# Random House by river, Derbyshire



## Miz_Firestorm (Sep 24, 2013)

Spotted this house through the trees one day and thought i'd take a peek. 

Not sure on the history of the house but it seems to be a ruin of a nearly finished building project (I think). There's not much but a shell, and a whole lot of mud and cow poop, but it's set in a nice location. I'm guessing it was abandoned as it's very close to the river and looks like flood water has been inside. 
It is pretty much a shell now, no windows or doors and some of the roof has fallen in. The first floor is inaccessable and doesn't look stable. 
Not sure how old the house is, can't find any info on it, but it has an outside loo, although with it having a double garage area i'd guess it's not really old.
Cows started running after me on the way across the field, don't think they liked me invading their turf


----------



## UrbanX (Sep 25, 2013)

Nice one! What a lovely location!


----------



## krela (Sep 25, 2013)

I'm guessing construction started in the 80s and never finished!


----------



## Paulytwotanks (Sep 25, 2013)

Looks like early 1970's to me with all that funky stone cladding! The outside loo and ruined outbuildings look a lot older (red bricks/ lime mortar) so I would guess this has been built on the site of a much older house....... Maybe without PP hence the abandonement?


----------



## lazyurbexer (Sep 25, 2013)

I believe this has been seen on this site before.


----------



## krela (Sep 25, 2013)

lazyurbexer said:


> I believe this has been seen on this site before.



Oh, why is that comment worthy?


----------



## whitelaw (Sep 25, 2013)

WOW! What a perfect fixer-upper for someone. I wonder if this place has more to tell though - was that a bricked up doorway to a cellar I saw in one of the pics?


----------



## Miz_Firestorm (Sep 25, 2013)

nope, no cellar. bricked up doorway is back of outside loo. not too sure what it's meant to be


----------



## Deranged09 (Sep 25, 2013)

wow thats nice, i love little places like these, great pics!


----------



## Malcog (Sep 25, 2013)

If thats the house that can be seen from the A38, there are also a couple of pillboxes by the river.
Nice pics !


----------



## Miz_Firestorm (Sep 25, 2013)

Malcog said:


> If thats the house that can be seen from the A38, there are also a couple of pillboxes by the river.
> Nice pics !



Can't see it from A38, not near it


----------



## Dirus_Strictus (Sep 26, 2013)

Paulytwotanks said:


> Looks like early 1970's to me with all that funky stone cladding! The outside loo and ruined outbuildings look a lot older (red bricks/ lime mortar) so I would guess this has been built on the site of a much older house....... Maybe without PP hence the abandonement?
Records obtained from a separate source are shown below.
/-! ### `setLane` -/

@[simp] theorem State.setLane_cfg (s : State) (i : Nat) (l : Lane) : (s.setLane i l).cfg = s.cfg := rfl
@[simp] theorem State.setLane_leafCnt (s : State) (i : Nat) (l : Lane) : (s.setLane i l).leafCnt = s.leafCnt := rfl
@[simp] theorem State.setLane_inWords (s : State) (i : Nat) (l : Lane) : (s.setLane i l).inWords = s.inWords := rfl
@[simp] theorem State.setLane_outWords (s : State) (i : Nat) (l : Lane) : (s.setLane i l).outWords = s.outWords := rfl
@[simp] theorem State.setLane_fsm (s : State) (i : Nat) (l : Lane) : (s.setLane i l).fsm = s.fsm := rfl
@[simp] theorem State.setLane_curLevel (s : State) (i : Nat) (l : Lane) : (s.setLane i l).curLevel = s.curLevel := rfl
@[simp] theorem State.setLane_dispatched (s : State) (i : Nat) (l : Lane) : (s.setLane i l).dispatched = s.dispatched := rfl
@[simp] theorem State.setLane_errCode (s : State) (i : Nat) (l : Lane) : (s.setLane i l).errCode = s.errCode := rfl
@[simp] theorem State.setLane_lanes (s : State) (i : Nat) (l : Lane) : (s.setLane i l).lanes = s.lanes.set i l := rfl
@[simp] theorem State.setLane_leafMem (s : State) (i : Nat) (l : Lane) : (s.setLane i l).leafMem = s.leafMem := rfl
@[simp] theorem State.setLane_nodeMem (s : State) (i : Nat) (l : Lane) : (s.setLane i l).nodeMem = s.nodeMem := rfl
@[simp] theorem State.setLane_inputs (s : State) (i : Nat) (l : Lane) : (s.setLane i l).inputs = s.inputs := rfl
@[simp] theorem State.setLane_rdata (s : State) (i : Nat) (l : Lane) : (s.setLane i l).rdata = s.rdata := rfl
@[simp] theorem State.setLane_xferData (s : State) (i : Nat) (l : Lane) : (s.setLane i l).xferData = s.xferData := rfl
@[simp] theorem State.setLane_history (s : State) (i : Nat) (l : Lane) : (s.setLane i l).history = s.history := rfl
@[simp] theorem State.setLane_turn (s : State) (i : Nat) (l : Lane) : (s.setLane i l).turn = s.turn := rfl
@[simp] theorem State.setLane_resets (s : State) (i : Nat) (l : Lane) : (s.setLane i l).resets = s.resets := rfl

/-! ### `start` -/

@[simp] theorem State.start_cfg (s : State) : (s.start).cfg = s.cfg := rfl
@[simp] theorem State.start_leafCnt (s : State) : (s.start).leafCnt = s.leafCnt := rfl
@[simp] theorem State.start_inWords (s : State) : (s.start).inWords = s.inWords := rfl
@[simp] theorem State.start_outWords (s : State) : (s.start).outWords = s.outWords := rfl
@[simp] theorem State.start_fsm (s : State) : (s.start).fsm = .leafLevel := rfl
@[simp] theorem State.start_curLevel (s : State) : (s.start).curLevel = 0#5 := rfl
@[simp] theorem State.start_dispatched (s : State) : (s.start).dispatched = false := rfl
@[simp] theorem State.start_errCode (s : State) : (s.start).errCode = .none := rfl
@[simp] theorem State.start_lanes (s : State) : (s.start).lanes = s.lanes := rfl
@[simp] theorem State.start_leafMem (s : State) : (s.start).leafMem = s.leafMem := rfl
@[simp] theorem State.start_nodeMem (s : State) : (s.start).nodeMem = s.nodeMem := rfl
@[simp] theorem State.start_inputs (s : State) : (s.start).inputs = s.inputs := rfl
@[simp] theorem State.start_rdata (s : State) : (s.start).rdata = s.rdata := rfl
@[simp] theorem State.start_xferData (s : State) : (s.start).xferData = s.xferData := rfl
@[simp] theorem State.start_history (s : State) : (s.start).history = s.history := rfl
@[simp] theorem State.start_turn (s : State) : (s.start).turn = s.turn := rfl
@[simp] theorem State.start_resets (s : State) : (s.start).resets = s.resets := rfl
I think you are correct if memory serves, but Krela is not far off because the saga continued into the early 80s from what I was told a few years back. The usual story; buy a 'smallholding' with the vestige of habitation or industrial building there on and then start to build a monstrosity of a private house - bye passing all planning regs whilst so doing. If it failed during a retrospective planning application this will be on record.


----------



## Rgsltd (Oct 6, 2013)

Is that the river Trent in the pics ?


----------



## Miz_Firestorm (Oct 7, 2013)

Yes, yes it is


----------